# Records for the exercise
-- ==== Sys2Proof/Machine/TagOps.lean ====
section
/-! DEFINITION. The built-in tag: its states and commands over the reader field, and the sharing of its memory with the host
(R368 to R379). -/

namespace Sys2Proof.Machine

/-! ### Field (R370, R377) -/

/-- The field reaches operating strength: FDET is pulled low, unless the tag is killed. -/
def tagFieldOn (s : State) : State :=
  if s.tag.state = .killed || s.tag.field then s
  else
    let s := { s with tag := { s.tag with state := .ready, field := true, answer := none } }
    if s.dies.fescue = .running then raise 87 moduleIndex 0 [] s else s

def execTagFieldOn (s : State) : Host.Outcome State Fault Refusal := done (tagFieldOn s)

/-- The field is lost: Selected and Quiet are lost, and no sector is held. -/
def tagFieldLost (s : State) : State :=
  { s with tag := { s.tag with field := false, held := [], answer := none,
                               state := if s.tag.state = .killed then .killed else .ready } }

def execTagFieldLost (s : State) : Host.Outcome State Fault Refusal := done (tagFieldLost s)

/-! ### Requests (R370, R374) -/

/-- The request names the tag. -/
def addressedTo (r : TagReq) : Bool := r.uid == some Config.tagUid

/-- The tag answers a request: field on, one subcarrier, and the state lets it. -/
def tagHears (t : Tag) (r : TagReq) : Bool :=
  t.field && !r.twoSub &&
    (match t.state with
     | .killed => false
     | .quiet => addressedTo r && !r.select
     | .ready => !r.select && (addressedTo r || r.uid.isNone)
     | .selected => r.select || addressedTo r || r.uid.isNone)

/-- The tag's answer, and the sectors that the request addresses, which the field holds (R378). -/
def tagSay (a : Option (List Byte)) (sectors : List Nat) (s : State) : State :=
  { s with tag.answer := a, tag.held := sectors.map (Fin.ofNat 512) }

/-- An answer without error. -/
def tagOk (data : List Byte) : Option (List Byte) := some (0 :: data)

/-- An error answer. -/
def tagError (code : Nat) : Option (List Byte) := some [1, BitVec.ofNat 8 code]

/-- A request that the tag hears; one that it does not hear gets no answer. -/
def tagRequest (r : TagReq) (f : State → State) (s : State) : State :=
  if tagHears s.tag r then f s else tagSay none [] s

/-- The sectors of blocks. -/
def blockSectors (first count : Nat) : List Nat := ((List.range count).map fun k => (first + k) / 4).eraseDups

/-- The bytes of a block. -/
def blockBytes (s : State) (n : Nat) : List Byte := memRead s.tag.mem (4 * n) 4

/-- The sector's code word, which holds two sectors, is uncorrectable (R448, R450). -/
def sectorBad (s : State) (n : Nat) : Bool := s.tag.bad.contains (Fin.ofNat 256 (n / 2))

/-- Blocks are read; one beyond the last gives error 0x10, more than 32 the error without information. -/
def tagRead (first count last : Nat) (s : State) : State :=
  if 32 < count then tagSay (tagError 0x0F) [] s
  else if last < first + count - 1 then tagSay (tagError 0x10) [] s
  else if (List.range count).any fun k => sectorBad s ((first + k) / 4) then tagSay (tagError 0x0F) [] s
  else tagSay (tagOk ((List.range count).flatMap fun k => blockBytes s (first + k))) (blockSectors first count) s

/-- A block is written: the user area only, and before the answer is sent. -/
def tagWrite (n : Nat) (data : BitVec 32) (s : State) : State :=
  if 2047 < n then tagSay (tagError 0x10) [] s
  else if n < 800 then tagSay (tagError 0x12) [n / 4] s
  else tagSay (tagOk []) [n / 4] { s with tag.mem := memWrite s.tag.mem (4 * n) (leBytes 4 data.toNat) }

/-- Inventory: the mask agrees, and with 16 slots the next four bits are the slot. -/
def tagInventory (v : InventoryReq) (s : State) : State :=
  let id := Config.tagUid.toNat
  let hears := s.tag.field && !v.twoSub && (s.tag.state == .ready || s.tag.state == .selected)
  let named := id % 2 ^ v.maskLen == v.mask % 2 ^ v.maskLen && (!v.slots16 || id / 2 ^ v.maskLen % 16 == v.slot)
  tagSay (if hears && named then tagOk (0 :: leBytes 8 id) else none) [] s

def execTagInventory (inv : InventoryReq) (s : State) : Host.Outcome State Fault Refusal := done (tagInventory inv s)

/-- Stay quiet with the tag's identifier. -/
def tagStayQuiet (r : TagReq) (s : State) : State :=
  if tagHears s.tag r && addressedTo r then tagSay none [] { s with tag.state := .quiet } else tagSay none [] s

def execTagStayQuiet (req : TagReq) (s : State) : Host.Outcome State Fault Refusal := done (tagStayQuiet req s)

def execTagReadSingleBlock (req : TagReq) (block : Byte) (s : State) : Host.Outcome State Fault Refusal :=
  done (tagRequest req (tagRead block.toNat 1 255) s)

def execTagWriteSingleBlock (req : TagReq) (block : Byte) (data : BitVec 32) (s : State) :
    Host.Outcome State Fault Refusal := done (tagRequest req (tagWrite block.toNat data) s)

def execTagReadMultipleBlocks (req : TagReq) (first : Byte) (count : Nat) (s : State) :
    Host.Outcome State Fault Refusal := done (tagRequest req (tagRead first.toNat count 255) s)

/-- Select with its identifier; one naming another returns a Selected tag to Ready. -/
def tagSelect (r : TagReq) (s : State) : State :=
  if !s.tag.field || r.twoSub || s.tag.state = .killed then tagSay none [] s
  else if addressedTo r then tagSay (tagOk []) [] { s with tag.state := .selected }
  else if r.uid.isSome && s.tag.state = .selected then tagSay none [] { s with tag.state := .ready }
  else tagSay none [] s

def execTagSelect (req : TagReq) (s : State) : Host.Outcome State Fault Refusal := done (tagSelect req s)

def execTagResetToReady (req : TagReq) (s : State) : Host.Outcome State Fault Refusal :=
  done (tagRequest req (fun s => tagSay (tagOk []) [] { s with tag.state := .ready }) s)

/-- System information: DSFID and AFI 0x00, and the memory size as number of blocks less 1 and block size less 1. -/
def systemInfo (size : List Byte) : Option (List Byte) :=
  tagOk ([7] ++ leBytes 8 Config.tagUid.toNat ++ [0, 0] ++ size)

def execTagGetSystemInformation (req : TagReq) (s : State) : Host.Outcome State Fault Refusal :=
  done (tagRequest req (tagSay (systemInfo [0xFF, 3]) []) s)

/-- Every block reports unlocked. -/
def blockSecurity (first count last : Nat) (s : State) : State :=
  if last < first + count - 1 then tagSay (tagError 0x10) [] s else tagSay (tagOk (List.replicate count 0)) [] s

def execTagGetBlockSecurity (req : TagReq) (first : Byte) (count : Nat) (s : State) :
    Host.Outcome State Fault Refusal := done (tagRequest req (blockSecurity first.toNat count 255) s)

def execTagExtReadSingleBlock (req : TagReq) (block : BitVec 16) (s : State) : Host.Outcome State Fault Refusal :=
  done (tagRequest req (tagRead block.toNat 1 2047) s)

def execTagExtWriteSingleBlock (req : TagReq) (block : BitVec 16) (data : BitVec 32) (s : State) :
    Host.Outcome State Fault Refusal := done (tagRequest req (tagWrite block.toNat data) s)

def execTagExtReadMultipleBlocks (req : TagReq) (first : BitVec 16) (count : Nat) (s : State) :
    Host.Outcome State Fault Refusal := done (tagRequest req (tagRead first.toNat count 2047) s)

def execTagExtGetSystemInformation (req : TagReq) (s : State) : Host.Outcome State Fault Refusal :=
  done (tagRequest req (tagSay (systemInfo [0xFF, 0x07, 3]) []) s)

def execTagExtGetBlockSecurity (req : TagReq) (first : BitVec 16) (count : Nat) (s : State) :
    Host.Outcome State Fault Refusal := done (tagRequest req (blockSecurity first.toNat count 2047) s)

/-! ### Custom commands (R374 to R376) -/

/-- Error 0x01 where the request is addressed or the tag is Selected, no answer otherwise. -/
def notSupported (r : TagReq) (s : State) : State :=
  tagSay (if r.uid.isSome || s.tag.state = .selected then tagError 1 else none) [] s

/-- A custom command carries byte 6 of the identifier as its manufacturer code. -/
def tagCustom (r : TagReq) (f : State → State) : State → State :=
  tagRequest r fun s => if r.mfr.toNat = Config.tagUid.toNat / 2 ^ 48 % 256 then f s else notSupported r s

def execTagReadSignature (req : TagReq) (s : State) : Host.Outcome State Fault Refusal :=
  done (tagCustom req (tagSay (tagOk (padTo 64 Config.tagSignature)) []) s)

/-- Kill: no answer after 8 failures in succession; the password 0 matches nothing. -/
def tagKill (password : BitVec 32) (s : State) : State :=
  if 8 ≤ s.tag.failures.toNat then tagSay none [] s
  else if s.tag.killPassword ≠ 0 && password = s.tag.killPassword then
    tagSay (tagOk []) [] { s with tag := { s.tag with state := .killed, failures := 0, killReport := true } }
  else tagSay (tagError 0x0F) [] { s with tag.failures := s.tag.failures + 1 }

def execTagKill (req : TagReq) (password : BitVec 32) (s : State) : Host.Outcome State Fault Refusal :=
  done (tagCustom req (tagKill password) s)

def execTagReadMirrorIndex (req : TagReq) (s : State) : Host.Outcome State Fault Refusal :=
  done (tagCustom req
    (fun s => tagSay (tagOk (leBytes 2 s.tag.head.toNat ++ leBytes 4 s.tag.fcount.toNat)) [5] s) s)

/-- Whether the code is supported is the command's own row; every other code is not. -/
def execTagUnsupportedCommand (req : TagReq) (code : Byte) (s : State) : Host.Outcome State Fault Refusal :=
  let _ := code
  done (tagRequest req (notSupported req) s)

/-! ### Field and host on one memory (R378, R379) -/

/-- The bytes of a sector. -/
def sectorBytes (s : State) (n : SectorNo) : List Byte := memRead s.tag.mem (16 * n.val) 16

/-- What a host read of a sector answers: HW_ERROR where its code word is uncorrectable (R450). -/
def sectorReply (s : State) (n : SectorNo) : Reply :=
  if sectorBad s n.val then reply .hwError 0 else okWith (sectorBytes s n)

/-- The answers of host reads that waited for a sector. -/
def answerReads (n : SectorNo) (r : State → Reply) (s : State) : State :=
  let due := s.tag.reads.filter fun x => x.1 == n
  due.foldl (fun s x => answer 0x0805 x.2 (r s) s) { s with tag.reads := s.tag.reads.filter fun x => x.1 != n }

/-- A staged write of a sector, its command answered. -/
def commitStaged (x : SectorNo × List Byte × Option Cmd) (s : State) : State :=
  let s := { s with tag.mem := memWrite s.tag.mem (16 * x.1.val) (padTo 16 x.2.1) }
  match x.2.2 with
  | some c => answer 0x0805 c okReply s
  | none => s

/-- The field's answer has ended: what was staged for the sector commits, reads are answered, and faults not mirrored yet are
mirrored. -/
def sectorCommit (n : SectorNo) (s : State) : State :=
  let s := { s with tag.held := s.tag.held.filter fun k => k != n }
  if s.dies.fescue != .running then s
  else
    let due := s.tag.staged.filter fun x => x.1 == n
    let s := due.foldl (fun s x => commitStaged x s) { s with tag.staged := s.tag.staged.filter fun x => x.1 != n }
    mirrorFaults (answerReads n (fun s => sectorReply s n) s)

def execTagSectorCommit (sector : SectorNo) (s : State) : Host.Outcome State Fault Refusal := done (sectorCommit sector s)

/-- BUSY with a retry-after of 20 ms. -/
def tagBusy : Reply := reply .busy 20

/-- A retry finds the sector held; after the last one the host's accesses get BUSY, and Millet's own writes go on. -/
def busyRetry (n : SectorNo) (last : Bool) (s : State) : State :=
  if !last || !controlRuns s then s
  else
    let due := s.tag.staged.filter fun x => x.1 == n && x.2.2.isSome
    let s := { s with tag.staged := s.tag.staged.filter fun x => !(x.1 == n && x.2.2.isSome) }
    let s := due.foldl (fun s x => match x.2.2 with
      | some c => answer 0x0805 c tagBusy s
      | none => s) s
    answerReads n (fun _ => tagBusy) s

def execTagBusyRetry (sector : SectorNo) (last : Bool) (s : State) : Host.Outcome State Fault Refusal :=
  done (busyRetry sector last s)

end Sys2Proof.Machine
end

# Your objective
Retype word for word the line above with "c tagBusy s" and all lines after it, nothing else.

# Answer to this problem
      | some c => answer 0x0805 c tagBusy s
      | none => s) s
    answerReads n (fun _ => tagBusy) s

def execTagBusyRetry (sector : SectorNo) (last : Bool) (s : State) : Host.Outcome State Fault Refusal :=
  done (busyRetry sector last s)

end Sys2Proof.Machine
end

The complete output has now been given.